Exercise prompt
From the records below, copy each line that has the word "some" in it.

Source data
__________
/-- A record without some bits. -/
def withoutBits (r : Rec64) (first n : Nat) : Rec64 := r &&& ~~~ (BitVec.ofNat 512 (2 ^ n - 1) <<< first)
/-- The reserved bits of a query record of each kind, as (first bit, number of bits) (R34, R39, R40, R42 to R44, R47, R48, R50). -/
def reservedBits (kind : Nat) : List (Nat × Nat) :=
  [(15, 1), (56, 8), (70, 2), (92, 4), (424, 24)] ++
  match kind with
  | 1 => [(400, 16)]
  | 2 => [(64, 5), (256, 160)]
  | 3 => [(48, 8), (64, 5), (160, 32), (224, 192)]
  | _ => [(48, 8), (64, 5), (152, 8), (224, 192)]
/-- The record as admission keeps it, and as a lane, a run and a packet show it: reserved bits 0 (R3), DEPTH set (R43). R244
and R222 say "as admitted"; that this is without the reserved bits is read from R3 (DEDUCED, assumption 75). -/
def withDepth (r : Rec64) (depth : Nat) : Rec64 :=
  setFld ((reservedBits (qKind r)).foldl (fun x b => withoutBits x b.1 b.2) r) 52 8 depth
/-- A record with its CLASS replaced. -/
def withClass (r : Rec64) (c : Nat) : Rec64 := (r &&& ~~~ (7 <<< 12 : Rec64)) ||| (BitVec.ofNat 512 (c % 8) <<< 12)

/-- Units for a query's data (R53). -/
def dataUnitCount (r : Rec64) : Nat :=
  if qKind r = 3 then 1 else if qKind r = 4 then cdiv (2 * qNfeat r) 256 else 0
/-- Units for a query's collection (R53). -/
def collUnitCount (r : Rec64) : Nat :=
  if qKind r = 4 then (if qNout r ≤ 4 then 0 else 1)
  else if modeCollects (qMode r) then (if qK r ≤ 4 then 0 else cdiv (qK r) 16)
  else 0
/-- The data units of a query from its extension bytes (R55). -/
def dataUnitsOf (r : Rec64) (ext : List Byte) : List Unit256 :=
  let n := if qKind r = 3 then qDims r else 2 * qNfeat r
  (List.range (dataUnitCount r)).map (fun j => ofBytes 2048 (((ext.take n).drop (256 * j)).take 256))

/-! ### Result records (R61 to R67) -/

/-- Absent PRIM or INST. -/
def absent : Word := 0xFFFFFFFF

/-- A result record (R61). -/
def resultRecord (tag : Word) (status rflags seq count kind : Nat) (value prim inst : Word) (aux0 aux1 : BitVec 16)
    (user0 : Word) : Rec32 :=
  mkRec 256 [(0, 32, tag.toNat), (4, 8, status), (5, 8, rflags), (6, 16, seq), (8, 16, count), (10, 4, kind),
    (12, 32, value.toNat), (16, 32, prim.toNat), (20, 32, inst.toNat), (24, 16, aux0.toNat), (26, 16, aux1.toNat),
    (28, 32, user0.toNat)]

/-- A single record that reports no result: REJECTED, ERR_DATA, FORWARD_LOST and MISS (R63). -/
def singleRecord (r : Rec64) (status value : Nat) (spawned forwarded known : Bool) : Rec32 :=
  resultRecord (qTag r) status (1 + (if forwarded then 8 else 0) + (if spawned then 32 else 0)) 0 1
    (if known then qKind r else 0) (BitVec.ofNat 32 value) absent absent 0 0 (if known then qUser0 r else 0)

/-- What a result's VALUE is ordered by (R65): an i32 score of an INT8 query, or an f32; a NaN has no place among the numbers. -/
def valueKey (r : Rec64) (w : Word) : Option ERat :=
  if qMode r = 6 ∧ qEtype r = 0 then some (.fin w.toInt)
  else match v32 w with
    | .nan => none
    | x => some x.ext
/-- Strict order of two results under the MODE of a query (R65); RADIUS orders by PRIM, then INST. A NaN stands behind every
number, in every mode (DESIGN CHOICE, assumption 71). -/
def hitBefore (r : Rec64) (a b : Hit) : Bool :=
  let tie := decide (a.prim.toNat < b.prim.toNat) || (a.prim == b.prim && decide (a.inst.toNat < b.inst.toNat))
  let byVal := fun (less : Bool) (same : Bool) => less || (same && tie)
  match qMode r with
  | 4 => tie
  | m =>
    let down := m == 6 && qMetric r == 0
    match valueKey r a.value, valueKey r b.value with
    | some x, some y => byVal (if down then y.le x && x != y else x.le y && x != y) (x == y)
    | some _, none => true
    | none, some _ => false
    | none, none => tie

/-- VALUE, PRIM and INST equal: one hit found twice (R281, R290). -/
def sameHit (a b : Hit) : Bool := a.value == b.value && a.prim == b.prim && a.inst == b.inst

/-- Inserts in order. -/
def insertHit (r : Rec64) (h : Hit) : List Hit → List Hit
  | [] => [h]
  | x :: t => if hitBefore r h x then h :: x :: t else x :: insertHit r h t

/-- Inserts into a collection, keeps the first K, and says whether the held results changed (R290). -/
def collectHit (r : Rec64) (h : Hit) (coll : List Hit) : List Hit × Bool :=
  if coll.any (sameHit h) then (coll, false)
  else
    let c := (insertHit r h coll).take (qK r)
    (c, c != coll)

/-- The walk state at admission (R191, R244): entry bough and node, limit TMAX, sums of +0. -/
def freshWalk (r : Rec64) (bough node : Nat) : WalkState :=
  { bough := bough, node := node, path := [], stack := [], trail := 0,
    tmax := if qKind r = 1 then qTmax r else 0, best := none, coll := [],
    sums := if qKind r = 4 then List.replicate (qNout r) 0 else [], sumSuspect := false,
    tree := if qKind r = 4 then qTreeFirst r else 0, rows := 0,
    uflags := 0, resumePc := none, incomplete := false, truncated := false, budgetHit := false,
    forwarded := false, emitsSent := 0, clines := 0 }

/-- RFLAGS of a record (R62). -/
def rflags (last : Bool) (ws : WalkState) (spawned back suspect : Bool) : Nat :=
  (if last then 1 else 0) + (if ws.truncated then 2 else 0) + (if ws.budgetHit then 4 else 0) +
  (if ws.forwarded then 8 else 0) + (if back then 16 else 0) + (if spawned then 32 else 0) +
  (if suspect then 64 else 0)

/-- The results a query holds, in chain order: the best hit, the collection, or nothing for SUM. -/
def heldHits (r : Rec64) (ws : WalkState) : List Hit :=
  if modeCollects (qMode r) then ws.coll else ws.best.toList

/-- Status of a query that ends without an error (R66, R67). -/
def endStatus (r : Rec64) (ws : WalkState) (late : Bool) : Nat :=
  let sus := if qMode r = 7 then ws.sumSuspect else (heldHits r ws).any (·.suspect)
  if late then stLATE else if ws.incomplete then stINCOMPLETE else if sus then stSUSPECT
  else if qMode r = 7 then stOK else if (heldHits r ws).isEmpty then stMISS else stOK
__________
Response area
/-- A record without some bits. -/
  if qMode r = 6 ∧ qEtype r = 0 then some (.fin w.toInt)
    | x => some x.ext
    | some x, some y => byVal (if down then y.le x && x != y else x.le y && x != y) (x == y)
    | some _, none => true
    | none, some _ => false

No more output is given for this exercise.